The research is reported in an article entitled, “Intercalation Pathway in Many-Particle LiFePO4 Electrode Revealed by Nanoscale State-of-Charge Mapping” in the journalNano Letters, 2013, 13 (3), pp 866-872. Authors include Sandia physicist Farid El Gabaly and William Chueh of Stanford University.

LFP, a natural mineral of the olivine family, is one of the newer materials being used in lithium-ion batteries and is known to be safer and longer-lasting than the lithium cobalt oxide (LiCoO2) compound used in smart phones, laptops and other consumer electronics.

While LFP material is intriguing to researchers and battery manufacturers for those reasons, the process by which lithium ions move in and out of LFP as the battery stores and releases its energy is not well understood. This has proven to be a barrier to the material’s widespread adoption.

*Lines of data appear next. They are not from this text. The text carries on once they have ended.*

-- ==== Sys2Proof/Laws/Step.lean ====
section
/-! SUPPORT. What a step can do, said once: idle, a primitive, or `resolve` in its three stages; and all that a meaning can change. -/

namespace Sys2Proof.Machine

theorem step_idle {s : State} (h : s.request = none) : step s = .next s := by simp [step, operate, h]

theorem step_resolve {s : State} (h : s.request = some .resolve) : step s = resolve exec s.accept := by simp [step, operate, h]

theorem step_prim {s : State} {c : PrimCall} (h : s.request = some (.prim c)) : step s = evaluate exec c s.accept := by
  simp [step, operate, h]

/-- A mode below 32 bits is refused before anything is read (40 R71). -/
theorem resolve_unsupported {run : Instr → State → Answer} {s : State} (h : s.addressSize < 4) :
    resolve run s = .next (s.deliver (.error (.unsupportedMode s.addressSize))) := by
  simp [resolve, Config.minAddressSize, h, raise]

/-- In an accepted mode `resolve` is a read of the ModRM byte and then the form it selects (40 R72). -/
theorem resolve_reads {run : Instr → State → Answer} {s : State} (h : 4 ≤ s.addressSize) :
    resolve run s = fetchRead 1 s fun modrm t => selectForm run (BitVec.ofNat 8 modrm) t := by
  simp [resolve, Config.minAddressSize, Nat.not_lt.2 h]

/-- A ModRM byte that is a form by itself runs at once. -/
theorem selectForm_some {run : Instr → State → Answer} {m : Byte} {i : Instr} (s : State) (h : decodeModRM m = some i) :
    selectForm run m s = run i s := by simp [selectForm, h]

/-- A ModRM byte that announces a SIB byte reads it first (40 R79). -/
theorem selectForm_none {run : Instr → State → Answer} {m : Byte} (s : State) (h : decodeModRM m = none) :
    selectForm run m s = fetchRead 1 s fun sib t => run (decodeSib m (BitVec.ofNat 8 sib)) t := by simp [selectForm, h]

/-- A supplied read of one byte is one byte. -/
theorem State.supply_byte {s : State} {bs : List Byte} (h : s.supply 1 = some bs) : ∃ b, bs = [b] :=
  List.length_eq_one_iff.1 (State.supply_length h)

/-- A supplied read of four bytes is four bytes, and its value is their little-endian word (20 R31). -/
theorem State.supply_word {s : State} {bs : List Byte} (h : s.supply 4 = some bs) :
    ∃ b0 b1 b2 b3, bs = [b0, b1, b2, b3] := by
  have hl := State.supply_length h
  match bs, hl with
  | [b0, b1, b2, b3], _ => exact ⟨b0, b1, b2, b3, rfl⟩

/-- All that a supplied or unsupplied read followed by a return can answer. -/
theorem fetchRead_next {n : Nat} {s t : State} {go : Nat → State → Answer} (h : fetchRead n s go = .next t) :
    (∃ bs, s.supply n = some bs ∧ go (littleEndian bs) (s.advance n) = .next t) ∨
    (s.supply n = none ∧ t = s.deliver (.error (.malformedStream s.cursor n s.report))) := by
  rcases fetchRead_cases n s go with ⟨bs, hbs, he⟩ | ⟨hn, he⟩
  · exact .inl ⟨bs, hbs, he ▸ h⟩
  · exact .inr ⟨hn, by rw [he] at h; cases h; rfl⟩

/-- What is delivered in place after a short advance: the one shape of every next state of a meaning. -/
def Near (n : Nat) (s t : State) : Prop := ∃ k d, k ≤ n ∧ t = (s.advance k).deliver d

theorem Near.deliver (n : Nat) (s : State) (d : Delivery) : Near n s (s.deliver d) := ⟨0, d, Nat.zero_le _, rfl⟩

theorem Near.advance {m n k : Nat} {s t : State} (h : Near m (s.advance k) t) (hk : k + m ≤ n) : Near n s t := by
  obtain ⟨j, d, hj, rfl⟩ := h
  exact ⟨k + j, d, by omega, by rw [State.advance_advance]⟩

theorem returnOperands_near {f : OpWidth → OperandDescriptor} {reg : RegIx} {s t : State} (h : returnOperands f reg s = .next t) :
    Near 0 s t := by
  cases h; exact Near.deliver ..

theorem deliver_near {s t : State} {d : Delivery} {n : Nat} (h : (.next (s.deliver d) : Answer) = .next t) : Near n s t := by
  cases h; exact Near.deliver ..

theorem fetchRead_near {m n k : Nat} {s t : State} {go : Nat → State → Answer} (h : fetchRead k s go = .next t) (hk : k + m ≤ n)
    (hgo : ∀ v, go v (s.advance k) = .next t → Near m (s.advance k) t) : Near n s t := by
  rcases fetchRead_next h with ⟨bs, -, h'⟩ | ⟨-, rfl⟩
  · exact (hgo _ h').advance hk
  · exact Near.deliver ..

theorem readDisp_near {m : DispMod} {s t : State} {go : Word → State → Answer} (h : readDisp m s go = .next t)
    (hgo : ∀ w u, go w u = .next t → Near 0 u t) : Near 4 s t :=
  fetchRead_near (m := 0) h (by cases m <;> simp [dispWidth, DispMod.mod]) fun _ => hgo _ _

theorem readAbs32_near {s t : State} {go : Word → State → Answer} (h : readAbs32 s go = .next t)
    (hgo : ∀ w u, go w u = .next t → Near 0 u t) : Near 4 s t :=
  fetchRead_near (m := 0) h (by omega) fun _ => hgo _ _

theorem withBuffer_near {buf : List Byte} {n : OpWidth} {s t : State} {d : Delivery} {k : Nat}
    (h : withBuffer buf n (.next (s.deliver d)) = .next t) : Near k s t := by
  unfold withBuffer at h
  split at h
  · cases h
  · split at h
    · cases h
    · exact deliver_near h

/-- ALL a meaning changes: where it answers a next state, it has advanced the cursor by at most 4 bytes and delivered something. -/
theorem exec_near {i : Instr} {s t : State} (h : exec i s = .next t) : Near 4 s t := by
  cases i with
  | rmReg | rmBase | sibBase | sibBaseIdx => exact deliver_near h
  | rmAbs32 | sibAbs32 | sibIdxAbs32 =>
    simp only [exec, execRmAbs32, execSibAbs32, execSibIdxAbs32] at h
    exact readAbs32_near h fun _ _ => returnOperands_near
  | rmBaseD8 | rmBaseD32 | sibBaseD8 | sibBaseIdxD8 | sibBaseD32 | sibBaseIdxD32 =>
    simp only [exec, execRmBaseD8, execRmBaseD32, execSibBaseD8, execSibBaseIdxD8, execSibBaseD32, execSibBaseIdxD32] at h
    exact readDisp_near h fun _ _ => returnOperands_near
  | sextInt => exact deliver_near h
  | sextBuf | zextBuf => exact withBuffer_near h
  | zextInt | parity | msb | lsb =>
    simp only [exec, execZextInt, execParity, execMsb, execLsb] at h
    split at h <;> first | exact deliver_near h | cases h

/-- ALL `resolve` changes where it answers a next state. -/
theorem resolve_near {s t : State} (h : resolve exec s = .next t) : Near 6 s t := by
  by_cases ha : s.addressSize < 4
  · rw [resolve_unsupported ha] at h; exact deliver_near h
  · rw [resolve_reads (Nat.not_lt.1 ha)] at h
    refine fetchRead_near (m := 5) h (by omega) fun v h' => ?_
    cases hm : decodeModRM (BitVec.ofNat 8 v) with
    | some i =>
      rw [selectForm_some _ hm] at h'
      obtain ⟨k, d, hk, rfl⟩ := exec_near h'
      exact ⟨k, d, by omega, rfl⟩
    | none =>
      rw [selectForm_none _ hm] at h'
      exact fetchRead_near h' (by omega) fun _ => exec_near

/-- ALL a step changes: the call is taken off the input, the cursor advances by at most 6 bytes, something is delivered; or the block is idle. -/
theorem step_next {s t : State} (h : step s = .next t) : (s.request = none ∧ t = s) ∨ Near 6 s.accept t := by
  cases hq : s.request with
  | none => rw [step_idle hq] at h; cases h; exact .inl ⟨rfl, rfl⟩
  | some q =>
    right
    cases q with
    | resolve => exact resolve_near (step_resolve hq ▸ h)
    | prim c =>
      rw [step_prim hq] at h
      unfold evaluate at h
      split at h
      · obtain ⟨k, d, hk, rfl⟩ := exec_near h
        exact ⟨k, d, by omega, rfl⟩
      · cases h

end Sys2Proof.Machine
end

Cathode materials like LFP are critical in the search for higher-capacity, long-life, lithium-ion batteries for applications where batteries can’t be replaced as easily or as often as they are in consumer electronics. Larger applications where lithium cobalt oxide cells eventually could be replaced by LFP batteries include electric vehicles and aircraft.

Popcorn-like particle movements seen via microscopy technique

By observing complete battery cross-sections, the researchers have provided key insights on a controversy over the process that limits the battery charging and discharging rates.

Previous attempts to optimize the charging/discharging speed have included coating the particles to increase their electrical conductivity and reducing particle size to speed up their transformation, but have overlooked the initiation process that may well be the critical rate-limiting step in the way that lithium moves from a particle’s exterior to its interior.